Between the line containing "(narrowAddr c adr k).toNat = (4" and the line containing "theorem State.portCycle_context (s" lies a run of lines; give that run again exactly, with both of those lines, and nothing else from the entries below.

Start of Block

/-- R101: lane k's narrow address is the low CSR_AW - 2 bits of the word address and then k, which are the low CSR_AW bits of
the byte address 4*adr + k: the offset inside the region. The Bridge drives it in every clock cycle: with R192, after each step
the narrow bus shows the address and the byte of the counted lane of the granted port's request, strobed or not, and the
strobes, `q.ack` and `q.dat_r` are R192's. -/
def Obligations.NarrowAddressIsTheByteOffset : Prop :=
  (∀ (c : Config) (adr : Adr) (k : Nat), c.legal = true → k < 4 →
    (narrowAddr c adr k).toNat = adr.toNat % 2 ^ (c.csrAW - 2) * 4 + k ∧
    (narrowAddr c adr k).toNat = (4 * adr.toNat + k) % 2 ^ c.csrAW ∧
    (selCsr c adr = true → c.csrBase + (narrowAddr c adr k).toNat = 4 * adr.toNat + k)) ∧
  ∀ s t : State, step s = .next t →
    let q := s.requestAt s.el.grant 0
    let brBeat := q.cyc && q.stb && selCsr s.cfg q.adr
    let k := s.el.brCnt.toNat % 4
    let active := brBeat && !s.el.brAck && decide (s.el.brCnt.toNat ≤ 3)
    t.wires.narrow =
      { addr := narrowAddr s.cfg q.adr k
        rStb := active && q.sel.getLsbD k && !q.we
        wStb := active && q.sel.getLsbD k && q.we
        wData := q.datW.extractLsb' (8 * k) 8 } ∧
    t.wires.q = { ack := s.el.brAck && brBeat, datR := s.el.brDat }

/-- R201, R202, R203: CSR.RD and CSR.WR perform the REG operation that the address selects; `csr_rdata` becomes the byte a
read yields, and 0 after a write or after nothing. Each drives its strobe and its operands; the narrow bus's lines that are no
operand of it stay as the Bridge drives them (R192; the model's reading of an operation run alone, log entry 12). Derived. -/
def Obligations.NarrowBusPerformsTheRegisterOperation : Prop :=
  ∀ (s : State) (addr : NarrowAdr) (data : Byte),
    (∀ c : Config, decode c ⟨.csr, 0b00, { csrAddr := addr, csrWData := data }⟩ = .ok .csrNop ∧
      (addr.toNat < c.csrSize →
        decode c ⟨.csr, 0b10, { csrAddr := addr, csrWData := data }⟩ = .ok (.csrRd addr) ∧
        decode c ⟨.csr, 0b01, { csrAddr := addr, csrWData := data }⟩ = .ok (.csrWr addr data))) ∧
    (∃ t u, exec (.csrRd addr) s = .next t ∧ exec (decodeREG s.cfg false addr data) s = .next u ∧ sameContext s t ∧
      t.out = s.out ∧ t.wires = { u.wires with narrow := { s.wires.narrow with addr := addr, rStb := true, wStb := false } } ∧
      t.el = { u.el with csrRdata := u.wires.regV }) ∧
    (∃ t u, exec (.csrWr addr data) s = .next t ∧ exec (decodeREG s.cfg true addr data) s = .next u ∧ sameContext s t ∧
      t.out = s.out ∧ t.wires = { u.wires with narrow := { addr := addr, wStb := true, wData := data } } ∧
      t.el = { u.el with csrRdata := 0 }) ∧
    exec .csrNop s =
      .next { s with
        el := { s.el with csrRdata := 0 }
        wires := { s.wires with narrow := { s.wires.narrow with rStb := false, wStb := false } } }
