theorem State.portCycle_context (s : State) (m : Master) (b : Request) : sameContext s (s.portCycle m b) := by
  rcases s.portCycle_cases m b with ⟨_, h⟩ | ⟨_, h⟩ <;> rw [h]
  · exact sameContext_trans (sameContext_trans (State.decPerform_context _ _) (State.respond_context _ _)) (State.arbitrate_context _ _ _)
  · exact State.wait_context _ _
@[simp] theorem State.portCycle_cfg (s : State) (m : Master) (b : Request) : (s.portCycle m b).cfg = s.cfg :=
  (s.portCycle_context m b).1

/-! Reset. -/

/-- The memory of the reset state is in canonical form, whatever MEM_INIT (R43). -/
theorem State.resetOf_memory_wf (c : Config) : (State.resetOf c).el.mem.wf = true :=
  Memory.writeImage_wf _ _ _ rfl

/-- So is that of the reference fabric. -/
theorem State.reset_memory_wf : State.reset.el.mem.wf = true := State.resetOf_memory_wf _

end Sys2Proof.Machine
end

End of Block

# Answer:
    (narrowAddr c adr k).toNat = (4 * adr.toNat + k) % 2 ^ c.csrAW ∧
    (selCsr c adr = true → c.csrBase + (narrowAddr c adr k).toNat = 4 * adr.toNat + k)) ∧
  ∀ s t : State, step s = .next t →
    let q := s.requestAt s.el.grant 0
    let brBeat := q.cyc && q.stb && selCsr s.cfg q.adr
    let k := s.el.brCnt.toNat % 4
    let active := brBeat && !s.el.brAck && decide (s.el.brCnt.toNat ≤ 3)
    t.wires.narrow =
      { addr := narrowAddr s.cfg q.adr k
        rStb := active && q.sel.getLsbD k && !q.we
        wStb := active && q.sel.getLsbD k && q.we
        wData := q.datW.extractLsb' (8 * k) 8 } ∧
    t.wires.q = { ack := s.el.brAck && brBeat, datR := s.el.brDat }

/-- R201, R202, R203: CSR.RD and CSR.WR perform the REG operation that the address selects; `csr_rdata` becomes the byte a
read yields, and 0 after a write or after nothing. Each drives its strobe and its operands; the narrow bus's lines that are no
operand of it stay as the Bridge drives them (R192; the model's reading of an operation run alone, log entry 12). Derived. -/
def Obligations.NarrowBusPerformsTheRegisterOperation : Prop :=
  ∀ (s : State) (addr : NarrowAdr) (data : Byte),
    (∀ c : Config, decode c ⟨.csr, 0b00, { csrAddr := addr, csrWData := data }⟩ = .ok .csrNop ∧
      (addr.toNat < c.csrSize →
        decode c ⟨.csr, 0b10, { csrAddr := addr, csrWData := data }⟩ = .ok (.csrRd addr) ∧
        decode c ⟨.csr, 0b01, { csrAddr := addr, csrWData := data }⟩ = .ok (.csrWr addr data))) ∧
    (∃ t u, exec (.csrRd addr) s = .next t ∧ exec (decodeREG s.cfg false addr data) s = .next u ∧ sameContext s t ∧
      t.out = s.out ∧ t.wires = { u.wires with narrow := { s.wires.narrow with addr := addr, rStb := true, wStb := false } } ∧
      t.el = { u.el with csrRdata := u.wires.regV }) ∧
    (∃ t u, exec (.csrWr addr data) s = .next t ∧ exec (decodeREG s.cfg true addr data) s = .next u ∧ sameContext s t ∧
      t.out = s.out ∧ t.wires = { u.wires with narrow := { addr := addr, wStb := true, wData := data } } ∧
      t.el = { u.el with csrRdata := 0 }) ∧
    exec .csrNop s =
      .next { s with
        el := { s.el with csrRdata := 0 }
        wires := { s.wires with narrow := { s.wires.narrow with rStb := false, wStb := false } } }
theorem State.portCycle_context (s : State) (m : Master) (b : Request) : sameContext s (s.portCycle m b) := by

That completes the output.